Showing off his basketball skills, Alie-Cox leapt backwards off two feet and snagged the ball out of the air at its highest point with one hand, landing in the end zone for his first-career touchdown.

"At practice, Jack was like, 'Mo, run this route full speed.' Because the ball's supposed to go to Jack, but he was like, 'There's a chance if the safety does something, the ball's going to come to you,'" Alie-Cox recalled. "So I took his advice and I just took off running, I came out my break, and I'm just looking, the ball was there. I was like that ball is up there, I was going to go it with two, but I was like 'There's no way I'm going to get it with two.' So I just stuck my hand up there and it just stuck.

"The ball just stuck," Alie-Cox continued. "I was just trying to get a hand on the ball, it stuck, and I didn't even know I scored. I got up and I was like, 'What the heck? I'm in the end zone?'"

The touchdown made its rounds on various "top plays" lists — Sirianni considers it the best catch in the NFL since Odell Beckham Jr.'s one-handed catch against the Dallas Cowboys in 2014 — and it just added to Alie-Cox's confidence. In fact, he scored his second-career touchdown in the Colts' next game against the Jacksonville Jaguars.

In all, Alie-Cox played in nine games with one start in his first full NFL season, finishing with seven receptions for 133 yards — an average of 19 yards per grab — and two scores.

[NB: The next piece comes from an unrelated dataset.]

-- ==== Sys2Proof/Machine/Dispatch.lean ====
section
/-! DEFINITION. One arm per command: a direct call of its meaning. -/
namespace Sys2Proof.Machine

But what's impressed Frank Reich the most about Alie-Cox? Since the end of the 2018 season, the Colts' head coach said the tight end has gotten noticeably better.

"We all know Mo is a smart guy, but that's a really hard position to play. Things happen really fast," Reich said recently. "Mo from the start was physically good enough, but how fast can you see the game? Can you play with what we call accelerated vision and see things and have the game slow down? And Mo has really shown that."

And what about the technical aspects of the position?

"I am really excited about Mo's development because what I have even seen in the short time in Phase 2 when we get out there and start running routes, I really think he is really starting to develop as a route runner," Reich said. "I mean, we know he has got good hands but last year I thought he struggled a little bit in his route running and he was just very average. I have already seen in three weeks of Phase 2 some really key indicators to me — I mean very tangible indicators that he can develop into a very good route runner as well. He is so long and big and they don't want to tackle him.

"Mo, man I am so excited about that guy. He is headed in the right direction."

Alie-Cox can feel it, too. From a shaky start two years ago to making highlight-reel plays and running with the first team in offseason practices, Alie-Cox is ecstatic to see what he can do in Year 3, and his second year in Reich's tight end-friendly system.

"Last year everything was just brand new compared to the first year — everything was brand new, had to restart, it was brand new again," Alie-Cox said. "So this year, I already have that comfort level where I know what I'm doing. So now it's just about working on my technique, my footwork, the little things to just help me be a better football player, because being more comfortable helps you play faster, so I now just need to focus on the little details to make me a better football player."